Thursday, August 24, 2017

Where does narrator hide the corpse in "The Tell-Tale Heart"?

In Edgar Allen Poe’s 1843 short story, The Tell-Tale Heart, an unnamed and “dreadfully nervous” narrator attempts to convince the reader of the narrator’s affection for an elderly housemate, a rich old man who recently died. It’s important to the narrator that he isn’t taken for a madman, though how could he be? What madman could behave so cautiously, and recount their story so calmly, the narrator asks. He loved the old man. He didn’t want his money and had no cause for revenge; the old man had been perfectly polite. There was really only the one problem. The old man had an Evil Eye, pale and blue and filmy. It haunted the narrator to be watched by such an eye, “the eye of a vulture.”

When the narrator killed the old man, it wasn’t without pity. The narrator pitied that the old man had to die and that he had to experience so much terror as he lay in the dark, in his final moments, listening to the hinges of his door creak open. The narrator could hear the old man’s fear as his heartbeat grew “quicker and quicker, and louder and louder every instant.” If the old man’s eye incited all this inconvenience, it was the beat of his heart that precipitated the final blow, “as the beating of a drum stimulates the soldier into courage.”

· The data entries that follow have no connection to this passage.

-- ==== Sys2Proof/Machine/Dispatcher.lean ====
section
/-!
DEFINITION. The dispatchers: packets and their checks, rounds, drains, held contexts, completion (R350, R351, R356 to
R361, R366 to R370, R440).
-/
namespace Sys2Proof.Machine

/-! ### Packets (R350, R357, R358) -/

/-- `n` bytes at a virtual address under a root, from at most two pages. -/
def readSpan (s : State) (root va n : Nat) : Option (List Byte) :=
  let m := Nat.min n (65536 - va % 65536)
  match readVirtual s root va m with
  | none => none
  | some bs => if m = n then some bs else (readVirtual s root (va + m) (n - m)).map fun cs => bs ++ cs

/-- The root that translates a packet's addresses (R350). -/
def packetRoot (s : State) (q : Nat) (ctx : BitVec 16) : Option Nat :=
  if ctx = 0 then some (queueDesc s q).root else (ctxOf s ctx).map (·.root)

/-- The record that a packet names, in bytes, with what the dispatcher reads at check 7 of R357. -/
structure PacketRead where
  bytes : List Byte
  table : List Byte
  shape : List Byte
  deriving DecidableEq, Repr

/-- The record's bytes. -/
def readRecord (s : State) (q : Nat) (v : W) : Option (List Byte) :=
  match packetRoot s q (BitVec.ofNat 16 (field v.toNat 63 48)) with
  | none => none
  | some root => readVirtual s root (field v.toNat 47 7 * 128) 128

/-- The record and its images. -/
def readPacket (s : State) (q : Nat) (v : W) : Option PacketRead :=
  match packetRoot s q (BitVec.ofNat 16 (field v.toNat 63 48)), readRecord s q v with
  | some root, some bs =>
    let shape := dword bs 40 % 2 ^ 56
    match readSpan s root (dword bs 24 % 2 ^ 56) 1024, (if shape = 0 then some [] else readSpan s root shape 256) with
    | some t, some sh => some ⟨bs, t, sh⟩
    | _, _ => none
  | _, _ => none

/-- What an accepted packet is (R358, R369, R370). -/
inductive PacketKind where
  | fresh | reopen | child
  deriving DecidableEq, Repr

/-- The kind of a packet that names a context, if R369 or R370 accepts it. -/
def namedKind (s : State) (q : Nat) (ctx : BitVec 16) (r : Launch) : Option PacketKind :=
  match ctxOf s ctx with
  | none => none
  | some k =>
    if k.queue ≠ q ∨ k.rec_.partw ≠ r.partw then none
    else if k.complete then (if k.rec_.hold then some .reopen else none)
    else if !qdone s ctx && k.rec_.child == 1 && r.htab == k.rec_.htab && (r.shape == 0 || r.shape == k.rec_.shape) then
      some .child
    else none

/-- The checks of R357 in their order: the reason of the first that fails, or the launch and what it is. A stage table that
cannot be read is not valid, REASON 1, which is the model's choice (log entry 103). -/
def checkPacket (s : State) (q : Nat) (v : W) : Except Nat (Launch × PacketKind) :=
  let ctx : BitVec 16 := BitVec.ofNat 16 (field v.toNat 63 48)
  if v.toNat % 128 ≠ 0 then .error 6
  else match readPacket s q v, packetRoot s q ctx with
    | some rd, some root =>
      let r0 := recordOfBytes rd.bytes
      match (if r0.pipe then readStages s root rd.bytes else some []) with
      | none => .error 1
      | some stages =>
        let r := { r0 with stages := stages.map stageOfBytes, image := tableOfBytes rd.table, shapeImage := rd.shape }
        if !recordValid rd.bytes || !tableOk false rd.table (padSize r.partw) || (r.pipe && !stagesOk s root r stages) then
          .error 1
        else if !partwOk r.partw then .error 2
        else if !maskHolds s q r then .error 3
        else if r.pipe && decide (r.total < launchCores r) then .error 4
        else if !r.pipe && decide (r.total / groupCount r < groupSize r) then .error 4
        else if ctx = 0 then .ok (r, .fresh)
        else match namedKind s q ctx r with
          | some k => .ok (r, k)
          | none => .error 5
    | _, _ => .error 7

/-- The address of a stage-table entry or stage queue that the dispatcher could not read: the first, where its check ends. -/
def stageWalks (s : State) (root : Nat) (bs : List Byte) : List Nat :=
  let (st, n) := stageTable bs
  let unread (n va : Nat) : Bool := (readVirtual s root va n).isNone
  let walks := match readStages s root bs with
    | none => ((List.range n).map fun i => st + 32 * i).filter (unread 32)
    | some ts =>
      ((ts.map stageOfBytes).flatMap fun (g : Stage) => [g.inq.toNat, g.outq.toNat]).filter fun va => va != 0 && decide (va < windowBase) && unread 64 va
  walks.take 1

/-- The virtual addresses that a read of `n` bytes from at most two pages walks: the second page only behind a first that could
be read. -/
def spanWalks (s : State) (root va n : Nat) : List Nat :=
  let m := Nat.min n (65536 - va % 65536)
  if m < n ∧ (readVirtual s root va m).isSome then [va, va + m] else [va]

The narrator reminds the reader not to confuse a gift of acute senses for madness. Wait until you learn of the precautions taken to conceal the crime, the narrator says. The old man’s body was dismembered and hidden beneath three planks of his bedroom floor. There was no blood, which had been caught in a tub, and nothing amiss in the old man’s room. There were, however, police officers at the door, called by a neighbor to investigate a shriek in the night. Fearless, the narrator invited them to search the property, audaciously inviting them to sit in the old man’s room and see for themselves that all was well, the old man was out of town, the neighbor overheard nothing but the narrator’s own nightmare.

The narrator explains that they would have believed him, such was his caution and foresight, had it not been for the sound pounding over the officers’ conversation. Couldn’t they hear it? “They were making a mockery of my horror,” he thought at the time. Unable to bear the noise of the heart and the smiles of the policemen, the narrator confessed, commanding the officers to tear up the planks. “here, here!—It is the beating of his hideous heart!”